次々に勝負が付き、騎士達が討ち取られ、数騎が残った状態になった。
やっぱり目立つ。キースも目立つが、ジョンも目立つのだ。その二人がいい勝負をしていれば、そりゃあ目立つし見ごたえがある。
黄金の騎士対白馬の王子様。どっちが主役なのかと悩んでしまう。
まあ、白馬の王子様が、白いバラの盛られたつば広帽子を被っているので、黄金の騎士対白馬の王女様にも見える。
観覧席の応援も、キャーという声と、ウォーという声が飛び交って、うるさいこと。どっちがどっちを応援しているかは謎だ。
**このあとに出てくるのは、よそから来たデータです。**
theorem winFresh_ok {d : Dev} {p : Fin 4} {w : Fin 32} (h_d : Ok d) : Ok (winFresh d p w) := by
  unfold winFresh
  repeat'
    first
      | with_reducible assumption
      | intro _
      | with_reducible first | apply ok_flag | apply ok_inc | apply winDue_ok | apply ok_ite
      | split
      | dsimp only

theorem execOpenSlot_ok {nn : Fin 16} {late : Nat} {s : State} (h_s : Ok s.dev) : Good s (execOpenSlot nn late s) := by
  unfold execOpenSlot
  repeat'
    first
      | with_reducible assumption
      | intro _
      | with_reducible first | apply ok_setReg | apply runSlotOf_ok | apply digAdd_ok | apply winFresh_ok | apply ok_ite | apply ok_forAll | apply good_stay | apply good_onDev | apply good_onUnit | apply good_onBlock | apply good_onRegion | apply good_onChip | apply good_ite
      | split
      | dsimp only

theorem execCaptureSlot_ok {nn : Fin 16} {late : Nat} {s : State} (h_s : Ok s.dev) : Good s (execCaptureSlot nn late s) := by
  unfold execCaptureSlot
  repeat'
    first
      | with_reducible assumption
      | intro _
      | with_reducible first | apply ok_flag | apply ok_clr | apply putWide_ok | apply logIn_ok | apply runSlotOf_ok | apply ok_ite | apply good_stay | apply good_onDev | apply good_onUnit | apply good_onBlock | apply good_onRegion | apply good_onChip | apply good_ite
      | (with_reducible refine ok_leg ?_ ?_ <;> first | with_reducible assumption | exact fun hg => leg_same hg rfl rfl rfl rfl | skip)
      | (with_reducible refine ok_legs ?_ ?_ <;> first | with_reducible assumption | exact fun _ hg => leg_same hg rfl rfl rfl rfl | skip)
      | (with_reducible refine ok_onB ?_ ?_ <;> first | with_reducible assumption | exact fun _ h => blk_same h rfl rfl rfl | exact fun _ h => blk_noClr h rfl rfl rfl | exact fun _ h => blk_map h rfl rfl rfl fun _ hg => leg_same hg rfl rfl rfl rfl | skip)
      | exact blk_same (by assumption) rfl rfl rfl
      | split
      | dsimp only

theorem traceFull_ok {d : Dev} (h_d : Ok d) : Ok (traceFull d).2 := by
  unfold traceFull
  split
  · exact ok_free h_d
  · exact h_d

theorem traceAdd_ok {d : Dev} {clk : Nat} {w0 : Word} {cyc : Nat} (h_d : Ok d) : Ok (traceAdd d clk w0 cyc) := by
  unfold traceAdd
  extract_lets +onlyGivenNames v0 v1
  try clear_value v0
  try clear_value v1
  repeat'
    first
      | with_reducible assumption
      | intro _
      | with_reducible first | apply ok_inc | apply traceFull_ok | apply ok_ite
      | with_reducible refine ok_snd (by assumption) ?_
      | split
      | with_reducible apply ok_mk

theorem execMarkSlot_ok {nn : Fin 16} {late : Nat} {s : State} (h_s : Ok s.dev) : Good s (execMarkSlot nn late s) := by
  unfold execMarkSlot
  repeat'
    first
      | with_reducible assumption
      | intro _
      | with_reducible first | apply ok_raise | apply runSlotOf_ok | apply traceAdd_ok | apply ok_ite | apply good_stay | apply good_onDev | apply good_onUnit | apply good_onBlock | apply good_onRegion | apply good_onChip | apply good_ite
      | split
      | dsimp only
そうするうちにウエストの大将が討ち取られ、サウス寮チームの勝利で幕が降りた。
全員で一緒にフィールドを一周し、拍手に送られ、厩舎に向かう。
マックスはとにかく疲れ切っていた。体もきついけど、メンタルが更にきつかった。
そこから一時間が、昼食の休憩時間に当てられる。
マックスが観覧席を探すと、ランス伯爵達が手を振っていた。興奮で目が輝いている。
「マックス、すごいじゃないか。馬の扱いが巧みで驚いたよ。すごく恰好がよかった」
「楽しそうで、チームメイトとも仲が良くて、よかったわ」
侍従達が、木陰に簡易テーブルとイスを運び、食事の用意をしている。彼らも楽しそうで、にこにこしている。冷たい料理ばかりの簡単な食事だけど、すごく美味しい。お腹が空いているし、気分が疲れているので、オレンジジュースが最高にうまいし、食後のチョコレートがあちこちを癒してくれる。
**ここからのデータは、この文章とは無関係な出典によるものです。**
theorem execWindowOpen_ok {p : Fin 4} {i : Fin 32} {s : State} (h_s : Ok s.dev) : Good s (execWindowOpen p i s) := by
  unfold execWindowOpen
  repeat'
    first
      | with_reducible assumption
      | intro _
      | with_reducible first | apply onW_ok | apply winDue_ok | apply winFinal_ok | apply onRegionF_ok | apply ok_ite | apply good_stay | apply good_onDev | apply good_onUnit | apply good_onBlock | apply good_onRegion | apply good_onChip | apply good_ite
      | split
      | dsimp only

theorem execWindowClose_ok {p : Fin 4} {i : Fin 32} {s : State} (h_s : Ok s.dev) : Good s (execWindowClose p i s) := by
  unfold execWindowClose
  repeat'
    first
      | with_reducible assumption
      | intro _
      | with_reducible first | apply winClose_ok | apply onRegionF_ok | apply ok_ite | apply good_stay | apply good_onDev | apply good_onUnit | apply good_onBlock | apply good_onRegion | apply good_onChip | apply good_ite
      | split
      | dsimp only

theorem hostRgn_ok {s : State} {h : Master} {a : Nat} {n : Fin 4} {chg : Nat} {f : Dev → Dev} (h_s : Ok s.dev) (h_f : ∀ x0, Ok x0 → Ok (f x0)) : Good s (hostRgn s h a n chg f) := by
  unfold hostRgn
  repeat'
    first
      | with_reducible assumption
      | intro _
      | with_reducible first | apply h_f | apply hostW_ok | apply failCheck_ok | apply ok_ite | apply good_stay | apply good_onDev | apply good_onUnit | apply good_onBlock | apply good_onRegion | apply good_onChip | apply good_ite
      | split
      | dsimp only

theorem pushHost_ok {d : Dev} {n : Fin 4} {q : Fin 64} {h : Master} {a : Nat} {w : Word} {go : Dev → Dev} (h_d : Ok d) (h_go : ∀ x0, Ok x0 → Ok (go x0)) : Ok (pushHost d n q h a w go) := by
  unfold pushHost
  repeat'
    first
      | with_reducible assumption
      | intro _
      | with_reducible first | apply h_go | apply ok_inc | apply mirHost_ok | apply ok_ite
      | split
      | dsimp only

theorem execPdata_ok {h : Master} {n : Fin 4} {q : Fin 64} {w : Word} {s : State} (h_s : Ok s.dev) : Good s (execPdata h n q w s) := by
  unfold execPdata
  repeat'
    first
      | with_reducible assumption
      | intro _
      | with_reducible first | apply pushWord_ok | apply hostRgn_ok | apply pushHost_ok | apply ok_ite | apply good_stay | apply good_onDev | apply good_onUnit | apply good_onBlock | apply good_onRegion | apply good_onChip | apply good_ite
      | split
      | dsimp only

theorem execPend_ok {h : Master} {n : Fin 4} {q : Fin 64} {w : Word} {s : State} (h_s : Ok s.dev) : Good s (execPend h n q w s) := by
  unfold execPend
  repeat'
    first
      | with_reducible assumption
      | intro _
      | with_reducible first | apply pendWord_ok | apply hostRgn_ok | apply pushHost_ok | apply ok_ite | apply good_stay | apply good_onDev | apply good_onUnit | apply good_onBlock | apply good_onRegion | apply good_onChip | apply good_ite
      | split
      | dsimp only

theorem execPop_ok {h : Master} {n : Fin 4} {q : Fin 64} {s : State} (h_s : Ok s.dev) : Good s (execPop h n q s) := by
  unfold execPop
  repeat'
    first
      | with_reducible assumption
      | intro _
      | with_reducible first | apply hostRd_ok | apply popBy_ok | apply failCheck_ok | apply ok_ite | apply good_stay | apply good_onDev | apply good_onUnit | apply good_onBlock | apply good_onRegion | apply good_onChip | apply good_ite
      | split
      | dsimp only

theorem execPopStallTimeout_ok {n : Fin 4} {q : Fin 64} {s : State} (h_s : Ok s.dev) : Good s (execPopStallTimeout n q s) := by
  unfold execPopStallTimeout
  repeat'
    first
      | with_reducible assumption
      | intro _
      | with_reducible first | apply popExpire_ok | apply ok_ite | apply good_stay | apply good_onDev | apply good_onUnit | apply good_onBlock | apply good_onRegion | apply good_onChip | apply good_ite
      | split
      | dsimp only

theorem execAck_ok {h : Master} {n : Fin 4} {q : Fin 64} {w : Word} {s : State} (h_s : Ok s.dev) : Good s (execAck h n q w s) := by
  unfold execAck
  repeat'
    first
      | with_reducible assumption
      | intro _
      | with_reducible first | apply ackEntry_ok | apply hostRgn_ok | apply ok_ite | apply good_stay | apply good_onDev | apply good_onUnit | apply good_onBlock | apply good_onRegion | apply good_onChip | apply good_ite
      | split
      | dsimp only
目いっぱい食べた。満腹して満足して、満たされるってこういうのを言うんだろうな。マックスはしみじみと思う。
そして、ふと、先ほど疑問に思った事を聞いてみた。
「キースがジョン王太子に打ちかかって行ったけど、あれは大丈夫なんでしょうか」
「ああ、問題ないよ。昔のサイラス殿下にも、グレッグが全く遠慮なく接していたからね。懐かしいな」
「お父様は、どうだったのですか?」
「アトレーは少し遠慮していたかな? それが逆に、サイラス殿下には寂しかったらしいけどね」
はあ、ということは、キースのあれはグレッグ伯父さんに似たということか?
まだまだ、キースのことが全然わかっていない。
でもマックスだって、グレッグ伯父さんと血の繫がりがあるのだ。改めて、キースとはとても濃い血縁関係なんだと認識した。
近くを通りかかる人々が、マックスを見ている。見られることに慣れているマックスは、それも気にならないが、容姿に目を留める以上の、何かが感じられる。
キースとの関係についてか、今日の活躍についてか、色々混ざっているようだ。
そこに、男性が二人の娘と息子を連れて近付いて来た。
礼儀正しく、ランス伯爵達に挨拶し、紹介を頼んだ。
「マックス。こちらはお前の叔母のソフィの夫で、モートン侯爵家のニコラス殿だ。
ご挨拶して」
「はじめまして。マックス・ハリルです」
「僕の事はニコラス伯父さんと呼んでくれると嬉しいな。
この子たちは君の従妹弟だよ。マリベルとルース、ハーレイだ。これからよろしくね」
子供たちが、順番に挨拶する。一番小さい男の子が一番うれしそうにしている。女の子たちは、不審顔というか、不思議な表情をしている。
娘たちの様子を見て、ニコラスが言った。
「キースと似すぎていて、変な気分になるんだろうね。僕だって、戸惑うよ。本当に似ているんだね」
それにはランス伯爵が答えた。
「双子でもないのに不思議なことですね。でも、大人になれば変わるでしょう。生活と性格が容姿を変えていくものだから」
それはマックスにとって、気分が落ち込む話だった。生活はキースより下になるし、性格は彼にかなう気がしない。それが容姿に表われると、どうなるんだろうと考えてしまったからだ。
ニコラスがにこにこして、マックスを見つめた。
「そうですね。今でも、マックスの方がキースより落ちついた雰囲気を持っている。まったく同じではないですね」
「僕の方が落ち着いている? ああ、そういう風に言われると悪くないですね」
マックスは素直にそう口に出していた。
この男性の言葉は気持ち良く心に届く。
今日は気持ちの上がり下がりが激しい。やはり疲れる日だ。